HH, Sir Godfrey Gregg D.Div
SINGLENESS OF FOCUS
God, the one and only ONE I’ll wait as long as He says. — Truly my soul waiteth upon God: from him cometh my salvation. Psalm 62:1, The Message God is not one among many. When we pray we are not covering our bases. Prayer is not a way of checking out the last resort of potential help. We understandably want to explore all the options: we write letters, make telephone calls, visit prospects, arrange interviews. We don’t know who might be useful to us at any one time. Of course, we cultivate God. But not in prayer. We try it, but it doesn’t work. Prayer is exclusive. Prayer is centering… We can’t pray with one eye on the main chance and a side glance for God. Prayer trains the soul to singleness of focus: for God alone. ~Where Your Treasure Is, Hallelujah, for there is your heart.
THE REASON FOR PRAYER
Let my cry come right into your presence, God. —Let my supplication come before thee: deliver me according to thy word. Psalm 119:170, The Message The Psalms were not prayed by people trying to understand themselves. They are not the record of people searching for the meaning of life. They were prayed by people who understood that God had everything to do with them.
- God, not their feelings, was the center.
- God, not their souls, was the issue.
- God, not the meaning of life, was critical.
Feelings, souls, and meanings were not excluded — they are very much in evidence — but they are not the reason for the prayers. Human experiences might provoke the prayers, but they do not condition them as prayers.
PRAYING IN THIS PLACE
“How shall we sing the Lord‘s song in a strange land?” Psalm 137:4. How can we sing the Lord’s song in a strange land?” The Israelites didn’t think they could.
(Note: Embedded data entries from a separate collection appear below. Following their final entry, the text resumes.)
/-! `abort`: the abort (R167) -/

@[simp] theorem State.abort_op (o : HostOp) (c : ErrCode) :
    (s.abort o c).op = s.op := by cases o <;> rfl
@[simp] theorem State.abort_slot (o : HostOp) (c : ErrCode) :
    (s.abort o c).slot = s.slot := by cases o <;> rfl
@[simp] theorem State.abort_w (o : HostOp) (c : ErrCode) : (s.abort o c).w = (s.voidFor o).w := rfl
@[simp] theorem State.abort_h (o : HostOp) (c : ErrCode) : (s.abort o c).h = (s.voidFor o).h := rfl
@[simp] theorem State.abort_flen (o : HostOp) (c : ErrCode) :
    (s.abort o c).flen = (s.voidFor o).flen := rfl
@[simp] theorem State.abort_plen (o : HostOp) (c : ErrCode) :
    (s.abort o c).plen = (s.voidFor o).plen := rfl
@[simp] theorem State.abort_status (o : HostOp) (c : ErrCode) : (s.abort o c).status = .error := rfl
@[simp] theorem State.abort_err (o : HostOp) (c : ErrCode) : (s.abort o c).err = c := rfl
@[simp] theorem State.abort_full (o : HostOp) (c : ErrCode) :
    (s.abort o c).full = (s.voidFor o).full := rfl
@[simp] theorem State.abort_packed (o : HostOp) (c : ErrCode) :
    (s.abort o c).packed = (s.voidFor o).packed := rfl
@[simp] theorem State.abort_phase (o : HostOp) (c : ErrCode) : (s.abort o c).phase = .idle := rfl
@[simp] theorem State.abort_cnt (o : HostOp) (c : ErrCode) : (s.abort o c).cnt = none := rfl
@[simp] theorem State.abort_hdr (o : HostOp) (c : ErrCode) : (s.abort o c).hdr = Hdr.void := rfl
@[simp] theorem State.abort_exp (o : HostOp) (c : ErrCode) : (s.abort o c).exp = none := rfl
@[simp] theorem State.abort_tx (o : HostOp) (c : ErrCode) :
    (s.abort o c).tx = s.tx := by cases o <;> rfl
@[simp] theorem State.abort_txAns (o : HostOp) (c : ErrCode) :
    (s.abort o c).txAns = s.txAns := by cases o <;> rfl
@[simp] theorem State.abort_rx (o : HostOp) (c : ErrCode) :
    (s.abort o c).rx = s.rx := by cases o <;> rfl
@[simp] theorem State.abort_inputs (o : HostOp) (c : ErrCode) :
    (s.abort o c).inputs = s.inputs := by cases o <;> rfl
@[simp] theorem State.abort_rdata (o : HostOp) (c : ErrCode) :
    (s.abort o c).rdata = s.rdata := by cases o <;> rfl
@[simp] theorem State.abort_dpOut (o : HostOp) (c : ErrCode) :
    (s.abort o c).dpOut = s.dpOut := by cases o <;> rfl
@[simp] theorem State.abort_freeCtr (o : HostOp) (c : ErrCode) :
    (s.abort o c).freeCtr = s.freeCtr := by cases o <;> rfl
@[simp] theorem State.abort_maxPix (o : HostOp) (c : ErrCode) :
    (s.abort o c).maxPix = s.maxPix := by cases o <;> rfl

/-! `finish` (R140) -/

@[simp] theorem State.finish_op : s.finish.op = s.op := rfl
@[simp] theorem State.finish_slot : s.finish.slot = s.slot := rfl
@[simp] theorem State.finish_w : s.finish.w = s.w := rfl
@[simp] theorem State.finish_h : s.finish.h = s.h := rfl
@[simp] theorem State.finish_flen : s.finish.flen = s.flen := rfl
@[simp] theorem State.finish_plen : s.finish.plen = s.plen := rfl
@[simp] theorem State.finish_status : s.finish.status = .done := rfl
@[simp] theorem State.finish_err : s.finish.err = s.err := rfl
@[simp] theorem State.finish_full : s.finish.full = s.full := rfl
@[simp] theorem State.finish_packed : s.finish.packed = s.packed := rfl
@[simp] theorem State.finish_phase : s.finish.phase = .idle := rfl
@[simp] theorem State.finish_cnt : s.finish.cnt = none := rfl
@[simp] theorem State.finish_hdr : s.finish.hdr = Hdr.void := rfl
@[simp] theorem State.finish_exp : s.finish.exp = none := rfl
@[simp] theorem State.finish_tx : s.finish.tx = s.tx := rfl
@[simp] theorem State.finish_txAns : s.finish.txAns = s.txAns := rfl
@[simp] theorem State.finish_rx : s.finish.rx = s.rx := rfl
@[simp] theorem State.finish_inputs : s.finish.inputs = s.inputs := rfl
@[simp] theorem State.finish_rdata : s.finish.rdata = s.rdata := rfl
@[simp] theorem State.finish_dpOut : s.finish.dpOut = s.dpOut := rfl
@[simp] theorem State.finish_freeCtr : s.finish.freeCtr = s.freeCtr := rfl
@[simp] theorem State.finish_maxPix : s.finish.maxPix = s.maxPix := rfl

/-! `sent` (R122) -/

@[simp] theorem State.sent_op (b : Byte) (as : List TxAnswer) : (s.sent b as).op = s.op := rfl
@[simp] theorem State.sent_slot (b : Byte) (as : List TxAnswer) : (s.sent b as).slot = s.slot := rfl
@[simp] theorem State.sent_w (b : Byte) (as : List TxAnswer) : (s.sent b as).w = s.w := rfl
@[simp] theorem State.sent_h (b : Byte) (as : List TxAnswer) : (s.sent b as).h = s.h := rfl
@[simp] theorem State.sent_flen (b : Byte) (as : List TxAnswer) : (s.sent b as).flen = s.flen := rfl
@[simp] theorem State.sent_plen (b : Byte) (as : List TxAnswer) : (s.sent b as).plen = s.plen := rfl
@[simp] theorem State.sent_status (b : Byte) (as : List TxAnswer) :
    (s.sent b as).status = s.status := rfl
@[simp] theorem State.sent_err (b : Byte) (as : List TxAnswer) : (s.sent b as).err = s.err := rfl
@[simp] theorem State.sent_full (b : Byte) (as : List TxAnswer) : (s.sent b as).full = s.full := rfl
@[simp] theorem State.sent_packed (b : Byte) (as : List TxAnswer) :
    (s.sent b as).packed = s.packed := rfl
@[simp] theorem State.sent_phase (b : Byte) (as : List TxAnswer) :
    (s.sent b as).phase = s.phase := rfl
@[simp] theorem State.sent_cnt (b : Byte) (as : List TxAnswer) : (s.sent b as).cnt = s.cnt := rfl
@[simp] theorem State.sent_hdr (b : Byte) (as : List TxAnswer) : (s.sent b as).hdr = s.hdr := rfl
@[simp] theorem State.sent_exp (b : Byte) (as : List TxAnswer) : (s.sent b as).exp = s.exp := rfl
@[simp] theorem State.sent_tx (b : Byte) (as : List TxAnswer) :
    (s.sent b as).tx = s.tx ++ [b] := rfl
@[simp] theorem State.sent_txAns (b : Byte) (as : List TxAnswer) : (s.sent b as).txAns = as := rfl
@[simp] theorem State.sent_rx (b : Byte) (as : List TxAnswer) : (s.sent b as).rx = s.rx := rfl
@[simp] theorem State.sent_inputs (b : Byte) (as : List TxAnswer) :
    (s.sent b as).inputs = s.inputs := rfl
@[simp] theorem State.sent_rdata (b : Byte) (as : List TxAnswer) :
    (s.sent b as).rdata = s.rdata := rfl
@[simp] theorem State.sent_dpOut (b : Byte) (as : List TxAnswer) :
    (s.sent b as).dpOut = s.dpOut := rfl
@[simp] theorem State.sent_freeCtr (b : Byte) (as : List TxAnswer) :
    (s.sent b as).freeCtr = s.freeCtr := rfl
@[simp] theorem State.sent_maxPix (b : Byte) (as : List TxAnswer) :
    (s.sent b as).maxPix = s.maxPix := rfl

/-! `afterReset` (R30, R192) -/

@[simp] theorem State.afterReset_op : s.afterReset.op = none := rfl
@[simp] theorem State.afterReset_slot : s.afterReset.slot = none := rfl
@[simp] theorem State.afterReset_w : s.afterReset.w = none := rfl
@[simp] theorem State.afterReset_h : s.afterReset.h = none := rfl
@[simp] theorem State.afterReset_flen : s.afterReset.flen = none := rfl
@[simp] theorem State.afterReset_plen : s.afterReset.plen = none := rfl
@[simp] theorem State.afterReset_status : s.afterReset.status = .idle := rfl
@[simp] theorem State.afterReset_err : s.afterReset.err = .none := rfl
@[simp] theorem State.afterReset_full : s.afterReset.full = none := rfl
@[simp] theorem State.afterReset_packed : s.afterReset.packed = none := rfl
@[simp] theorem State.afterReset_phase : s.afterReset.phase = .idle := rfl
@[simp] theorem State.afterReset_cnt : s.afterReset.cnt = none := rfl
@[simp] theorem State.afterReset_hdr : s.afterReset.hdr = Hdr.void := rfl
@[simp] theorem State.afterReset_exp : s.afterReset.exp = none := rfl
@[simp] theorem State.afterReset_tx : s.afterReset.tx = s.tx := rfl
@[simp] theorem State.afterReset_txAns : s.afterReset.txAns = s.txAns := rfl
@[simp] theorem State.afterReset_rx : s.afterReset.rx = s.rx := rfl
@[simp] theorem State.afterReset_inputs : s.afterReset.inputs = s.inputs := rfl
@[simp] theorem State.afterReset_rdata : s.afterReset.rdata = s.rdata := rfl
@[simp] theorem State.afterReset_dpOut : s.afterReset.dpOut = s.dpOut := rfl
@[simp] theorem State.afterReset_freeCtr : s.afterReset.freeCtr = s.freeCtr := rfl
@[simp] theorem State.afterReset_maxPix : s.afterReset.maxPix = s.maxPix := rfl

/-! `returned` (R85) -/

@[simp] theorem State.returned_op (bs : List Byte) : (s.returned bs).op = s.op := rfl
@[simp] theorem State.returned_slot (bs : List Byte) : (s.returned bs).slot = s.slot := rfl
@[simp] theorem State.returned_w (bs : List Byte) : (s.returned bs).w = s.w := rfl
@[simp] theorem State.returned_h (bs : List Byte) : (s.returned bs).h = s.h := rfl
@[simp] theorem State.returned_flen (bs : List Byte) : (s.returned bs).flen = s.flen := rfl
@[simp] theorem State.returned_plen (bs : List Byte) : (s.returned bs).plen = s.plen := rfl
@[simp] theorem State.returned_status (bs : List Byte) : (s.returned bs).status = s.status := rfl
@[simp] theorem State.returned_err (bs : List Byte) : (s.returned bs).err = s.err := rfl
@[simp] theorem State.returned_full (bs : List Byte) : (s.returned bs).full = s.full := rfl
@[simp] theorem State.returned_packed (bs : List Byte) : (s.returned bs).packed = s.packed := rfl
@[simp] theorem State.returned_phase (bs : List Byte) : (s.returned bs).phase = s.phase := rfl
@[simp] theorem State.returned_cnt (bs : List Byte) : (s.returned bs).cnt = s.cnt := rfl
@[simp] theorem State.returned_hdr (bs : List Byte) : (s.returned bs).hdr = s.hdr := rfl
@[simp] theorem State.returned_exp (bs : List Byte) : (s.returned bs).exp = s.exp := rfl
@[simp] theorem State.returned_tx (bs : List Byte) : (s.returned bs).tx = s.tx := rfl
@[simp] theorem State.returned_txAns (bs : List Byte) : (s.returned bs).txAns = s.txAns := rfl
@[simp] theorem State.returned_rx (bs : List Byte) : (s.returned bs).rx = s.rx := rfl
@[simp] theorem State.returned_inputs (bs : List Byte) : (s.returned bs).inputs = s.inputs := rfl
@[simp] theorem State.returned_rdata (bs : List Byte) : (s.returned bs).rdata = s.rdata := rfl
@[simp] theorem State.returned_dpOut (bs : List Byte) : (s.returned bs).dpOut = bs := rfl
@[simp] theorem State.returned_freeCtr (bs : List Byte) : (s.returned bs).freeCtr = s.freeCtr := rfl
@[simp] theorem State.returned_maxPix (bs : List Byte) : (s.returned bs).maxPix = s.maxPix := rfl

/-! `gotFrame` (R143) -/

@[simp] theorem State.gotFrame_op (w h : Dim) (f : List Byte) : (s.gotFrame w h f).op = s.op := rfl
@[simp] theorem State.gotFrame_slot (w h : Dim) (f : List Byte) :
    (s.gotFrame w h f).slot = s.slot := rfl
@[simp] theorem State.gotFrame_w (w h : Dim) (f : List Byte) : (s.gotFrame w h f).w = some w := rfl
@[simp] theorem State.gotFrame_h (w h : Dim) (f : List Byte) : (s.gotFrame w h f).h = some h := rfl
@[simp] theorem State.gotFrame_flen (w h : Dim) (f : List Byte) :
    (s.gotFrame w h f).flen = some (BitVec.ofNat 34 (fullLength w h)) := rfl
@[simp] theorem State.gotFrame_plen (w h : Dim) (f : List Byte) :
    (s.gotFrame w h f).plen = none := rfl
@[simp] theorem State.gotFrame_status (w h : Dim) (f : List Byte) :
    (s.gotFrame w h f).status = .done := rfl
@[simp] theorem State.gotFrame_err (w h : Dim) (f : List Byte) :
    (s.gotFrame w h f).err = s.err := rfl
@[simp] theorem State.gotFrame_full (w h : Dim) (f : List Byte) :
    (s.gotFrame w h f).full = some (Memory.ofBytes f) := rfl
@[simp] theorem State.gotFrame_packed (w h : Dim) (f : List Byte) :
    (s.gotFrame w h f).packed = none := rfl
@[simp] theorem State.gotFrame_phase (w h : Dim) (f : List Byte) :
    (s.gotFrame w h f).phase = .idle := rfl
@[simp] theorem State.gotFrame_cnt (w h : Dim) (f : List Byte) :
    (s.gotFrame w h f).cnt = none := rfl
@[simp] theorem State.gotFrame_hdr (w h : Dim) (f : List Byte) :
    (s.gotFrame w h f).hdr = Hdr.void := rfl
@[simp] theorem State.gotFrame_exp (w h : Dim) (f : List Byte) :
    (s.gotFrame w h f).exp = none := rfl
@[simp] theorem State.gotFrame_tx (w h : Dim) (f : List Byte) : (s.gotFrame w h f).tx = s.tx := rfl
@[simp] theorem State.gotFrame_txAns (w h : Dim) (f : List Byte) :
    (s.gotFrame w h f).txAns = s.txAns := rfl
@[simp] theorem State.gotFrame_rx (w h : Dim) (f : List Byte) : (s.gotFrame w h f).rx = s.rx := rfl
@[simp] theorem State.gotFrame_inputs (w h : Dim) (f : List Byte) :
    (s.gotFrame w h f).inputs = s.inputs := rfl
@[simp] theorem State.gotFrame_rdata (w h : Dim) (f : List Byte) :
    (s.gotFrame w h f).rdata = s.rdata := rfl
@[simp] theorem State.gotFrame_dpOut (w h : Dim) (f : List Byte) :
    (s.gotFrame w h f).dpOut = s.dpOut := rfl
@[simp] theorem State.gotFrame_freeCtr (w h : Dim) (f : List Byte) :
    (s.gotFrame w h f).freeCtr = s.freeCtr := rfl
@[simp] theorem State.gotFrame_maxPix (w h : Dim) (f : List Byte) :
    (s.gotFrame w h f).maxPix = s.maxPix := rfl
But they did. My, how they did! How did they do it?… They immersed themselves in Torah-meditation: before they knew it they were praying. They were trees. Transplanted to Babylon they put down roots, put out leaves, and produced fruit. We all suppose that we could pray, or pray better if we were in the right place. We put off praying until we are where we think we should be, or want to be. We let our fantasies or our circumstances distract us from attending to the word of God that is aimed right where we are, and invites our answers from that spot.
MY SOUL WAITS
For God alone, my soul waits in silence, for my hope is from Him. —My soul, wait thou only upon God; for my expectation is from him. Psalm 62:5, My soul waits. Another will is greater, wiser and more intelligent than my own. So I wait. Waiting means there is another whom I trust and from whom I receive. My will, important and essential as it is, finds a will that is more important, more essential… I begin to pray by attempting to manipulate the will of God. I end by putting myself in a position to be moved by His will. Waiting in prayer is a disciplined refusal to act before God acts.